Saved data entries
********************

-- ==== Sys2Proof/Machine/Format.lean ====
section
/-! DEFINITION. The number formats of the package and exact arithmetic on them (chapter 04). A lane is read into an exact value,
an operation is computed exactly, and the result is rounded once into the format that receives it. -/

namespace Sys2Proof.Machine

/-- R99: the formats of tags 0 to 6. -/
inductive Fmt where
  | i32
  | fp32
  | bf16
  | e4m3
  | e5m2
  | e2m1
  | i8
  deriving DecidableEq, Repr

/-- R99: the format of a data tag; the marker tag 7 has none. -/
def fmtOfTag (t : BitVec 3) : Option Fmt :=
  match t.toNat with
  | 0 => some .i32
  | 1 => some .fp32
  | 2 => some .bf16
  | 3 => some .e4m3
  | 4 => some .e5m2
  | 5 => some .e2m1
  | 6 => some .i8
  | _ => none

/-- R99: the tag of a format. -/
def Fmt.tag : Fmt → BitVec 3
  | .i32 => 0
  | .fp32 => 1
  | .bf16 => 2
  | .e4m3 => 3
  | .e5m2 => 4
  | .e2m1 => 5
  | .i8 => 6

/-- R99: bits of one lane. -/
def Fmt.bits : Fmt → Nat
  | .i32 => 32
  | .fp32 => 32
  | .bf16 => 16
  | .e4m3 => 8
  | .e5m2 => 8
  | .e2m1 => 4
  | .i8 => 8

/-- R99: lanes of a token. -/
def Fmt.lanes (f : Fmt) : Nat := 512 / f.bits

/-- R100 Table 2: mantissa bits p of a floating-point format. -/
def Fmt.man : Fmt → Nat
  | .fp32 => 23
  | .bf16 => 7
  | .e4m3 => 3
  | .e5m2 => 2
  | .e2m1 => 1
  | _ => 0

/-- R100 Table 2: exponent bias. -/
def Fmt.bias : Fmt → Int
  | .fp32 => 127
  | .bf16 => 127
  | .e4m3 => 7
  | .e5m2 => 15
  | .e2m1 => 1
  | _ => 0

/-- R101: the exponent of the subnormal step. -/
def Fmt.emin (f : Fmt) : Int := 1 - f.bias - f.man

/-- R101: the largest finite value, as a code with the sign clear. -/
def Fmt.maxCode : Fmt → Nat
  | .fp32 => 0x7F7FFFFF
  | .bf16 => 0x7F7F
  | .e4m3 => 0x7E
  | .e5m2 => 0x7B
  | .e2m1 => 0x7
  | _ => 0

/-- R100: the code of +∞, in a format that has one. -/
def Fmt.infCode : Fmt → Nat
  | .fp32 => 0x7F800000
  | .bf16 => 0x7F80
  | .e5m2 => 0x7C
  | _ => 0

/-- R102: the canonical quiet NaN; E2M1 and the integers have none. -/
def Fmt.qnan : Fmt → Nat
  | .fp32 => 0x7FC00000
  | .bf16 => 0x7FC0
  | .e4m3 => 0x7F
  | .e5m2 => 0x7E
  | _ => 0

/-- R104: rounding modes. -/
inductive RMode where
  | rne
  | rz
  | ru
  | rd
  deriving DecidableEq, Repr

/-- R104 Table 5. -/
def rmOf (u : BitVec 2) : RMode :=
  match u.toNat with
  | 0 => .rne
  | 1 => .rz
  | 2 => .ru
  | _ => .rd

/-- An exact value: not a number, an infinity, or (−1)^neg × m × 2^e. A zero keeps its sign. -/
inductive Val where
  | nan
  | inf (neg : Bool)
  | fin (neg : Bool) (m : Nat) (e : Int)
  deriving DecidableEq, Repr

/-- Bits of a natural number. -/
def bitLen (n : Nat) : Nat := if n = 0 then 0 else n.log2 + 1

/-- R100 to R103: the exact value of a lane's code. -/
def valOf (f : Fmt) (c : Nat) : Val :=
  match f with
  | .i32 => let x := (BitVec.ofNat 32 c).toInt; .fin (decide (x < 0)) x.natAbs 0
  | .i8 => let x := (BitVec.ofNat 8 c).toInt; .fin (decide (x < 0)) x.natAbs 0
  | _ =>
    let neg := decide (c / 2 ^ (f.bits - 1) % 2 = 1)
    let mag := c % 2 ^ (f.bits - 1)
    if f.maxCode < mag then
      if f.infCode ≠ 0 ∧ mag = f.infCode then .inf neg else .nan
    else
      let x := mag / 2 ^ f.man
      let m := mag % 2 ^ f.man
      if x = 0 then .fin neg m f.emin else .fin neg (2 ^ f.man + m) (f.emin + (x - 1 : Nat))

def Val.isNan : Val → Bool
  | .nan => true
  | _ => false

def Val.isZero : Val → Bool
  | .fin _ m _ => m == 0
  | _ => false

def Val.isInf : Val → Bool
  | .inf _ => true
  | _ => false

/-- The sign bit; a NaN has none (R102). -/
def Val.sign : Val → Bool
  | .nan => false
  | .inf n => n
  | .fin n _ _ => n

def Val.neg : Val → Val
  | .nan => .nan
  | .inf n => .inf (!n)
  | .fin n m e => .fin (!n) m e

def Val.abs : Val → Val
  | .nan => .nan
  | .inf _ => .inf false
  | .fin _ m e => .fin false m e

/-- The exact product, with the special cases of IEEE 754 (R108). -/
def Val.mul (x y : Val) : Val :=
  match x, y with
  | .nan, _ => .nan
  | _, .nan => .nan
  | .inf a, .inf b => .inf (a != b)
  | .inf a, .fin b m _ => if m = 0 then .nan else .inf (a != b)
  | .fin a m _, .inf b => if m = 0 then .nan else .inf (a != b)
  | .fin a m e, .fin b n k => .fin (a != b) (m * n) (e + k)

/-- A finite value as a whole number of steps 2^e, for an e at or below its own exponent. -/
def stepsAt (neg : Bool) (m : Nat) (e lo : Int) : Int :=
  let x : Int := (m * 2 ^ (e - lo).toNat : Nat)
  if neg then -x else x

/-- The exact sum, with the special cases of IEEE 754 and the zero signs of R108. -/
def Val.add (rm : RMode) (x y : Val) : Val :=
  match x, y with
  | .nan, _ => .nan
  | _, .nan => .nan
  | .inf a, .inf b => if a = b then .inf a else .nan
  | .inf a, .fin _ _ _ => .inf a
  | .fin _ _ _, .inf b => .inf b
  | .fin a m e, .fin b n k =>
    if m = 0 ∧ n = 0 then .fin (if a = b then a else rm == .rd) 0 0
    else if m = 0 then .fin b n k
    else if n = 0 then .fin a m e
    else
      let lo := min e k
      let s := stepsAt a m e lo + stepsAt b n k lo
      if s = 0 then .fin (rm == .rd) 0 0 else .fin (decide (s < 0)) s.natAbs lo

********************

For this exercise, retype each entry from above exactly as it stands.

> [Answer for this exercise]
-- ==== Sys2Proof/Machine/Format.lean ====
section
/-! DEFINITION. The number formats of the package and exact arithmetic on them (chapter 04). A lane is read into an exact value,
an operation is computed exactly, and the result is rounded once into the format that receives it. -/

namespace Sys2Proof.Machine

/-- R99: the formats of tags 0 to 6. -/
inductive Fmt where
  | i32
  | fp32
  | bf16
  | e4m3
  | e5m2
  | e2m1
  | i8
  deriving DecidableEq, Repr

/-- R99: the format of a data tag; the marker tag 7 has none. -/
def fmtOfTag (t : BitVec 3) : Option Fmt :=
  match t.toNat with
  | 0 => some .i32
  | 1 => some .fp32
  | 2 => some .bf16
  | 3 => some .e4m3
  | 4 => some .e5m2
  | 5 => some .e2m1
  | 6 => some .i8
  | _ => none

/-- R99: the tag of a format. -/
def Fmt.tag : Fmt → BitVec 3
  | .i32 => 0
  | .fp32 => 1
  | .bf16 => 2
  | .e4m3 => 3
  | .e5m2 => 4
  | .e2m1 => 5
  | .i8 => 6

/-- R99: bits of one lane. -/
def Fmt.bits : Fmt → Nat
  | .i32 => 32
  | .fp32 => 32
  | .bf16 => 16
  | .e4m3 => 8
  | .e5m2 => 8
  | .e2m1 => 4
  | .i8 => 8

/-- R99: lanes of a token. -/
def Fmt.lanes (f : Fmt) : Nat := 512 / f.bits

/-- R100 Table 2: mantissa bits p of a floating-point format. -/
def Fmt.man : Fmt → Nat
  | .fp32 => 23
  | .bf16 => 7
  | .e4m3 => 3
  | .e5m2 => 2
  | .e2m1 => 1
  | _ => 0

/-- R100 Table 2: exponent bias. -/
def Fmt.bias : Fmt → Int
  | .fp32 => 127
  | .bf16 => 127
  | .e4m3 => 7
  | .e5m2 => 15
  | .e2m1 => 1
  | _ => 0

/-- R101: the exponent of the subnormal step. -/
def Fmt.emin (f : Fmt) : Int := 1 - f.bias - f.man

/-- R101: the largest finite value, as a code with the sign clear. -/
def Fmt.maxCode : Fmt → Nat
  | .fp32 => 0x7F7FFFFF
  | .bf16 => 0x7F7F
  | .e4m3 => 0x7E
  | .e5m2 => 0x7B
  | .e2m1 => 0x7
  | _ => 0

/-- R100: the code of +∞, in a format that has one. -/
def Fmt.infCode : Fmt → Nat
  | .fp32 => 0x7F800000
  | .bf16 => 0x7F80
  | .e5m2 => 0x7C
  | _ => 0

/-- R102: the canonical quiet NaN; E2M1 and the integers have none. -/
def Fmt.qnan : Fmt → Nat
  | .fp32 => 0x7FC00000
  | .bf16 => 0x7FC0
  | .e4m3 => 0x7F
  | .e5m2 => 0x7E
  | _ => 0

/-- R104: rounding modes. -/
inductive RMode where
  | rne
  | rz
  | ru
  | rd
  deriving DecidableEq, Repr

/-- R104 Table 5. -/
def rmOf (u : BitVec 2) : RMode :=
  match u.toNat with
  | 0 => .rne
  | 1 => .rz
  | 2 => .ru
  | _ => .rd

/-- An exact value: not a number, an infinity, or (−1)^neg × m × 2^e. A zero keeps its sign. -/
inductive Val where
  | nan
  | inf (neg : Bool)
  | fin (neg : Bool) (m : Nat) (e : Int)
  deriving DecidableEq, Repr

/-- Bits of a natural number. -/
def bitLen (n : Nat) : Nat := if n = 0 then 0 else n.log2 + 1

/-- R100 to R103: the exact value of a lane's code. -/
def valOf (f : Fmt) (c : Nat) : Val :=
  match f with
  | .i32 => let x := (BitVec.ofNat 32 c).toInt; .fin (decide (x < 0)) x.natAbs 0
  | .i8 => let x := (BitVec.ofNat 8 c).toInt; .fin (decide (x < 0)) x.natAbs 0
  | _ =>
    let neg := decide (c / 2 ^ (f.bits - 1) % 2 = 1)
    let mag := c % 2 ^ (f.bits - 1)
    if f.maxCode < mag then
      if f.infCode ≠ 0 ∧ mag = f.infCode then .inf neg else .nan
    else
      let x := mag / 2 ^ f.man
      let m := mag % 2 ^ f.man
      if x = 0 then .fin neg m f.emin else .fin neg (2 ^ f.man + m) (f.emin + (x - 1 : Nat))

def Val.isNan : Val → Bool
  | .nan => true
  | _ => false

def Val.isZero : Val → Bool
  | .fin _ m _ => m == 0
  | _ => false

def Val.isInf : Val → Bool
  | .inf _ => true
  | _ => false

/-- The sign bit; a NaN has none (R102). -/
def Val.sign : Val → Bool
  | .nan => false
  | .inf n => n
  | .fin n _ _ => n

def Val.neg : Val → Val
  | .nan => .nan
  | .inf n => .inf (!n)
  | .fin n m e => .fin (!n) m e

def Val.abs : Val → Val
  | .nan => .nan
  | .inf _ => .inf false
  | .fin _ m e => .fin false m e

/-- The exact product, with the special cases of IEEE 754 (R108). -/
def Val.mul (x y : Val) : Val :=
  match x, y with
  | .nan, _ => .nan
  | _, .nan => .nan
  | .inf a, .inf b => .inf (a != b)
  | .inf a, .fin b m _ => if m = 0 then .nan else .inf (a != b)
  | .fin a m _, .inf b => if m = 0 then .nan else .inf (a != b)
  | .fin a m e, .fin b n k => .fin (a != b) (m * n) (e + k)

/-- A finite value as a whole number of steps 2^e, for an e at or below its own exponent. -/
def stepsAt (neg : Bool) (m : Nat) (e lo : Int) : Int :=
  let x : Int := (m * 2 ^ (e - lo).toNat : Nat)
  if neg then -x else x

/-- The exact sum, with the special cases of IEEE 754 and the zero signs of R108. -/
def Val.add (rm : RMode) (x y : Val) : Val :=
  match x, y with
  | .nan, _ => .nan
  | _, .nan => .nan
  | .inf a, .inf b => if a = b then .inf a else .nan
  | .inf a, .fin _ _ _ => .inf a
  | .fin _ _ _, .inf b => .inf b
  | .fin a m e, .fin b n k =>
    if m = 0 ∧ n = 0 then .fin (if a = b then a else rm == .rd) 0 0
    else if m = 0 then .fin b n k
    else if n = 0 then .fin a m e
    else
      let lo := min e k
      let s := stepsAt a m e lo + stepsAt b n k lo
      if s = 0 then .fin (rm == .rd) 0 0 else .fin (decide (s < 0)) s.natAbs lo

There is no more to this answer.